Change Data Capture (CDC) in Airflow: A Beginner's Guide
8 min read |
Change Data Capture (CDC) is a term popularized by Bill Inmon, the father of Data Warehousing, to refer to the process of identifying and tracking record-level changes to your operational data. CDC process is a critical component of your data pipelines that keep your data warehouse (DWH) in sync with your operational data store (ODS). This sync between ODS and DWH is crucial to ensure that your key strategic decisions are taken based on the latest data. The frequency of this sync - inter-day, intra-day, or real-time - is one of the primary factors that dictate the terms of your CDC process.
This blog is the first part of two-blog series where we discuss what is CDC, why we need CDC, and how to handle CDC in Airflow with ease.
An Overview: CDC in your Data Stack
Before beginning with what is CDC, let’s first understand why do we need CDC and where does it fit in your data stack by looking at some use-cases:
- Consumers interact with a shopping app for groceries, and the marketing team aims to understand the shopping patterns by product and region on a weekly basis in order to effectively to cross-sell new products.
- New products are added to the inventory multiple times a day, and these additions need to be visible to app users in real-time from the UI.
- An access controller for an office space logs users in and out, and the goal is to generate an audit trail of all events for security review.
- A startup has setup a data lake in cloud and wants to bring in the operational data from its main database. They haven’t yet decided on the types of reports they want to generate, but they intend to perform analysis on the raw data, which should be updated in real-time.
As you can observe, a common pattern emerges: data is generated within a source system, and for various business use cases, it needs to be captured and propagated to other data stores downstream, either in batch-mode or streaming mode. The following diagram represents one such example in a classic data pipeline:
Even though the concept of CDC originated in the context of data warehousing and applying changes in batch mode, today its role has evolved in the data stack. It is widely used to sync changes in real-time or near-real-time from databases like PostgreSQL and MongoDB to non-DWH data stores such as ElasticSearch, data lakes, cloud storage, using a wide variety of tools like Kafka, FiveTran, etc. For the purpose of this blog, we will take a simple example of a data pipeline in Airflow that updates the data from an ODS to DWH using CDC.

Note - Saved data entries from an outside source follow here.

theorem faultVersion_same {pts : List Part} {st0 : State} (r a slot version : Nat) (s : State) (hs : Agrees pts st0 s) (mevents : Part.events ∈ pts) (meth : Part.eth ∈ pts) (mroods : Part.roods ∈ pts) (mstks : Part.stks ∈ pts) (mslots : Part.slots ∈ pts) (mcache : Part.cache ∈ pts) (mrequests : Part.requests ∈ pts) : Agrees pts st0 (faultVersion r a slot version s) := by
  delta faultVersion
  repeat' first
    | (with_reducible assumption)
    | (with_reducible rfl)
    | (with_reducible refine fun _ => ?_)
    | lift_lets
    | (intro x; refine same_cut (w := pts) (s0 := st0) x ?_ ?_; rotate_left; intro _; clear_value x; rotate_left; unfold x)
    | (intro x; refine same_cut_ss (w := pts) (s0 := st0) x ?_ ?_; rotate_left; intro hfun; clear_value x; rotate_left; unfold x)
    | (intro x; refine same_cut_ass (w := pts) (s0 := st0) x ?_ ?_; rotate_left; intro hfun; clear_value x; rotate_left; unfold x)
    | (intro x; refine same_cut_abss (w := pts) (s0 := st0) x ?_ ?_; rotate_left; intro hfun; clear_value x; rotate_left; unfold x)
    | (intro x; refine same_cut_a (w := pts) (s0 := st0) x ?_ ?_; rotate_left; intro hfun; clear_value x; rotate_left; unfold x)
    | (intro x; refine same_cut_ab (w := pts) (s0 := st0) x ?_ ?_; rotate_left; intro hfun; clear_value x; rotate_left; unfold x)
    | (intro x; refine same_cut_abc (w := pts) (s0 := st0) x ?_ ?_; rotate_left; intro hfun; clear_value x; rotate_left; unfold x)
    | (intro x; refine same_cut_o1 (w := pts) (s0 := st0) x ?_ ?_; rotate_left; intro hopt; clear_value x; rotate_left; unfold x)
    | (intro x; refine same_cut_o (w := pts) (s0 := st0) x ?_ ?_; rotate_left; intro hopt; clear_value x; rotate_left; unfold x)
    | (intro x; refine same_cut_fst (w := pts) (s0 := st0) x ?_ ?_; rotate_left; intro _; clear_value x; rotate_left; unfold x)
    | (intro x; refine same_cut_snd (w := pts) (s0 := st0) x ?_ ?_; rotate_left; intro _; clear_value x; rotate_left; unfold x)
    | (intro x; clear_value x)
    | (with_reducible apply modRood_same)
    | (with_reducible apply forAll_same)
    | (with_reducible apply logBase_same)
    | (with_reducible apply failRequest_same)
    | (with_reducible refine hopt _ (by assumption))
    | (with_reducible exact hopt _ rfl)
    | (with_reducible apply hfun)
    | (intro _)
    | split
    | (with_reducible apply AnswerSame.next)
    | (with_reducible apply same_getD)
    | (refine same_mk hs ?_; intro p hp; cases p <;> first | exact rfl | exact absurd (by assumption) hp)
    | (refine same_mk (by assumption) ?_; intro p hp; cases p <;> first | exact rfl | exact absurd (by assumption) hp)
    | (dsimp only)
    | (rename_i he; split at he)
    | (rename_i he; injection he with he; subst he)

theorem versionGone_same {pts : List Part} {st0 : State} (r a slot gen version : Nat) (by_ : Option Nat) (s : State) (hs : Agrees pts st0 s) (mevents : Part.events ∈ pts) (meth : Part.eth ∈ pts) (mlinks : Part.links ∈ pts) (mfab : Part.fab ∈ pts) (mroods : Part.roods ∈ pts) (mstks : Part.stks ∈ pts) (mslots : Part.slots ∈ pts) (mcache : Part.cache ∈ pts) (mrequests : Part.requests ∈ pts) : Agrees pts st0 (versionGone r a slot gen version by_ s) := by
  delta versionGone
  repeat' first
    | (with_reducible assumption)
    | (with_reducible rfl)
    | (with_reducible refine fun _ => ?_)
    | lift_lets
    | (intro x; refine same_cut (w := pts) (s0 := st0) x ?_ ?_; rotate_left; intro _; clear_value x; rotate_left; unfold x)
    | (intro x; refine same_cut_ss (w := pts) (s0 := st0) x ?_ ?_; rotate_left; intro hfun; clear_value x; rotate_left; unfold x)
    | (intro x; refine same_cut_ass (w := pts) (s0 := st0) x ?_ ?_; rotate_left; intro hfun; clear_value x; rotate_left; unfold x)
    | (intro x; refine same_cut_abss (w := pts) (s0 := st0) x ?_ ?_; rotate_left; intro hfun; clear_value x; rotate_left; unfold x)
    | (intro x; refine same_cut_a (w := pts) (s0 := st0) x ?_ ?_; rotate_left; intro hfun; clear_value x; rotate_left; unfold x)
    | (intro x; refine same_cut_ab (w := pts) (s0 := st0) x ?_ ?_; rotate_left; intro hfun; clear_value x; rotate_left; unfold x)
    | (intro x; refine same_cut_abc (w := pts) (s0 := st0) x ?_ ?_; rotate_left; intro hfun; clear_value x; rotate_left; unfold x)
    | (intro x; refine same_cut_o1 (w := pts) (s0 := st0) x ?_ ?_; rotate_left; intro hopt; clear_value x; rotate_left; unfold x)
    | (intro x; refine same_cut_o (w := pts) (s0 := st0) x ?_ ?_; rotate_left; intro hopt; clear_value x; rotate_left; unfold x)
    | (intro x; refine same_cut_fst (w := pts) (s0 := st0) x ?_ ?_; rotate_left; intro _; clear_value x; rotate_left; unfold x)
    | (intro x; refine same_cut_snd (w := pts) (s0 := st0) x ?_ ?_; rotate_left; intro _; clear_value x; rotate_left; unfold x)
    | (intro x; clear_value x)
    | (with_reducible apply forAll_same)
    | (with_reducible apply sendFault_same)
    | (with_reducible apply faultVersion_same)
    | (with_reducible refine hopt _ (by assumption))
    | (with_reducible exact hopt _ rfl)
    | (with_reducible apply hfun)
    | (intro _)
    | split
    | (with_reducible apply AnswerSame.next)
    | (with_reducible apply same_getD)
    | (refine same_mk hs ?_; intro p hp; cases p <;> first | exact rfl | exact absurd (by assumption) hp)
    | (refine same_mk (by assumption) ?_; intro p hp; cases p <;> first | exact rfl | exact absurd (by assumption) hp)
    | (dsimp only)
    | (rename_i he; split at he)
    | (rename_i he; injection he with he; subst he)

theorem entryFaulted_same {pts : List Part} {st0 : State} (slot version : Nat) (s : State) (hs : Agrees pts st0 s) (mevents : Part.events ∈ pts) (meth : Part.eth ∈ pts) (mlinks : Part.links ∈ pts) (mfab : Part.fab ∈ pts) (mroods : Part.roods ∈ pts) (mstks : Part.stks ∈ pts) (mslots : Part.slots ∈ pts) (mcache : Part.cache ∈ pts) (mrequests : Part.requests ∈ pts) : Agrees pts st0 (entryFaulted slot version s) := by
  delta entryFaulted
  repeat' first
    | (with_reducible assumption)
    | (with_reducible rfl)
    | (with_reducible refine fun _ => ?_)
    | lift_lets
    | (intro x; refine same_cut (w := pts) (s0 := st0) x ?_ ?_; rotate_left; intro _; clear_value x; rotate_left; unfold x)
    | (intro x; refine same_cut_ss (w := pts) (s0 := st0) x ?_ ?_; rotate_left; intro hfun; clear_value x; rotate_left; unfold x)
    | (intro x; refine same_cut_ass (w := pts) (s0 := st0) x ?_ ?_; rotate_left; intro hfun; clear_value x; rotate_left; unfold x)
    | (intro x; refine same_cut_abss (w := pts) (s0 := st0) x ?_ ?_; rotate_left; intro hfun; clear_value x; rotate_left; unfold x)
    | (intro x; refine same_cut_a (w := pts) (s0 := st0) x ?_ ?_; rotate_left; intro hfun; clear_value x; rotate_left; unfold x)
    | (intro x; refine same_cut_ab (w := pts) (s0 := st0) x ?_ ?_; rotate_left; intro hfun; clear_value x; rotate_left; unfold x)
    | (intro x; refine same_cut_abc (w := pts) (s0 := st0) x ?_ ?_; rotate_left; intro hfun; clear_value x; rotate_left; unfold x)
    | (intro x; refine same_cut_o1 (w := pts) (s0 := st0) x ?_ ?_; rotate_left; intro hopt; clear_value x; rotate_left; unfold x)
    | (intro x; refine same_cut_o (w := pts) (s0 := st0) x ?_ ?_; rotate_left; intro hopt; clear_value x; rotate_left; unfold x)
    | (intro x; refine same_cut_fst (w := pts) (s0 := st0) x ?_ ?_; rotate_left; intro _; clear_value x; rotate_left; unfold x)
    | (intro x; refine same_cut_snd (w := pts) (s0 := st0) x ?_ ?_; rotate_left; intro _; clear_value x; rotate_left; unfold x)
    | (intro x; clear_value x)
    | (with_reducible apply versionGone_same)
    | (with_reducible refine hopt _ (by assumption))
    | (with_reducible exact hopt _ rfl)
    | (with_reducible apply hfun)
    | (intro _)
    | split
    | (with_reducible apply AnswerSame.next)
    | (with_reducible apply same_getD)
    | (refine same_mk hs ?_; intro p hp; cases p <;> first | exact rfl | exact absurd (by assumption) hp)
    | (refine same_mk (by assumption) ?_; intro p hp; cases p <;> first | exact rfl | exact absurd (by assumption) hp)
    | (dsimp only)
    | (rename_i he; split at he)
    | (rename_i he; injection he with he; subst he)

theorem versionFaulted_same {pts : List Part} {st0 : State} (slot version : Nat) (s : State) (hs : Agrees pts st0 s) (mevents : Part.events ∈ pts) (meth : Part.eth ∈ pts) (mlinks : Part.links ∈ pts) (mfab : Part.fab ∈ pts) (mroods : Part.roods ∈ pts) (mstks : Part.stks ∈ pts) (mslots : Part.slots ∈ pts) (mcache : Part.cache ∈ pts) (mrequests : Part.requests ∈ pts) : Agrees pts st0 (versionFaulted slot version s) := by
  delta versionFaulted
  repeat' first
    | (with_reducible assumption)
    | (with_reducible rfl)
    | (with_reducible refine fun _ => ?_)
    | lift_lets
    | (intro x; refine same_cut (w := pts) (s0 := st0) x ?_ ?_; rotate_left; intro _; clear_value x; rotate_left; unfold x)
    | (intro x; refine same_cut_ss (w := pts) (s0 := st0) x ?_ ?_; rotate_left; intro hfun; clear_value x; rotate_left; unfold x)
    | (intro x; refine same_cut_ass (w := pts) (s0 := st0) x ?_ ?_; rotate_left; intro hfun; clear_value x; rotate_left; unfold x)
    | (intro x; refine same_cut_abss (w := pts) (s0 := st0) x ?_ ?_; rotate_left; intro hfun; clear_value x; rotate_left; unfold x)
    | (intro x; refine same_cut_a (w := pts) (s0 := st0) x ?_ ?_; rotate_left; intro hfun; clear_value x; rotate_left; unfold x)
    | (intro x; refine same_cut_ab (w := pts) (s0 := st0) x ?_ ?_; rotate_left; intro hfun; clear_value x; rotate_left; unfold x)
    | (intro x; refine same_cut_abc (w := pts) (s0 := st0) x ?_ ?_; rotate_left; intro hfun; clear_value x; rotate_left; unfold x)
    | (intro x; refine same_cut_o1 (w := pts) (s0 := st0) x ?_ ?_; rotate_left; intro hopt; clear_value x; rotate_left; unfold x)
    | (intro x; refine same_cut_o (w := pts) (s0 := st0) x ?_ ?_; rotate_left; intro hopt; clear_value x; rotate_left; unfold x)
    | (intro x; refine same_cut_fst (w := pts) (s0 := st0) x ?_ ?_; rotate_left; intro _; clear_value x; rotate_left; unfold x)
    | (intro x; refine same_cut_snd (w := pts) (s0 := st0) x ?_ ?_; rotate_left; intro _; clear_value x; rotate_left; unfold x)
    | (intro x; clear_value x)
    | (with_reducible apply entryFaulted_same)
    | (with_reducible refine hopt _ (by assumption))
    | (with_reducible exact hopt _ rfl)
    | (with_reducible apply hfun)
    | (intro _)
    | split
    | (with_reducible apply AnswerSame.next)
    | (with_reducible apply same_getD)
    | (refine same_mk hs ?_; intro p hp; cases p <;> first | exact rfl | exact absurd (by assumption) hp)
    | (refine same_mk (by assumption) ?_; intro p hp; cases p <;> first | exact rfl | exact absurd (by assumption) hp)
    | (dsimp only)
    | (rename_i he; split at he)
    | (rename_i he; injection he with he; subst he)

theorem refuseLost_same {pts : List Part} {st0 : State} (r lost a : Nat) (s : State) (hs : Agrees pts st0 s) (meth : Part.eth ∈ pts) (mroods : Part.roods ∈ pts) (mstks : Part.stks ∈ pts) (mslots : Part.slots ∈ pts) (mrequests : Part.requests ∈ pts) : Agrees pts st0 (refuseLost r lost a s) := by
  delta refuseLost
  repeat' first
    | (with_reducible assumption)
    | (with_reducible refine fun _ => ?_)
    | lift_lets
    | (intro x; refine same_cut (w := pts) (s0 := st0) x ?_ ?_; rotate_left; intro _; clear_value x; rotate_left; unfold x)
    | (with_reducible apply modRood_same)
    | (with_reducible apply forAll_same)
    | (with_reducible apply failRequest_same)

Apache Airflow® plays a significant role in this data journey by enabling you to author, schedule, and monitor your data pipelines at scale. Starting with only a basic knowledge of Python and the core components of Airflow, you can achieve a well-balanced combination of a flexible, scalable, extensible, and stable environment that supports a wide range of use-cases. For further insights into the fundamental concepts of Airflow and the reasons for its adoption, refer to the Astronomer documentation.
Data Pipelines and CDC
Let’s consider an example of a shopping app, where basic user actions within the app trigger SQL operations. These SQL operations either generate or update the data in your application’s backend database, which is also referred to as an operational data store (ODS):
- Register a User (
CREATE user ...
) - Search for the items (
SELECT \* FROM items ...
) - Add an item to cart (
INSERT INTO cart ...
) - Remove an item from cart (
DELETE FROM cart ...
) - Increase the quantity of an item (
UPDATE cart SET ...
) - Place an Order (
INSERT INTO orders ...
) - View my Orders (
SELECT FROM orders ...
)
These records from the ODS can be propagated to your DWH to keep them in sync using a data pipeline or a DAG in Airflow’s terminology. Irrespective of the data-processing approach, ETL or ELT, data in a data pipeline goes through distinct stages for processing, each adding value at every step. These stages include cleaning, parsing, transforming, and applying changes to your data, all while incorporating audit columns to track the modifications. These audit columns hold the metadata for each record moving from one stage to another. These audit columns, which contain metadata related to the data movement, play a crucial role in CDC and may vary from one stage to another. Examples of these columns include etl_start_timestamp
, etl_end_timestamp
, etl_current_ind
, etl_key
, and more.
The goal of the CDC process is to synchronize the target table with the source table. A point to note here is that multiple source tables in the ODS might be joined together to a produce a single target table in the DWH. This is due to the normalization of the data in the ODS. For instance, in the ODS, tables such as
customer
, customer_address
, customer_payment
all contain different data points related to a customer. However, in DWH, we consolidate these into one table called customer
, representing a single business entity - commonly referred to as a dimension in a Star Schema.
The data in a data pipeline flows from a source system → target system in the form of records.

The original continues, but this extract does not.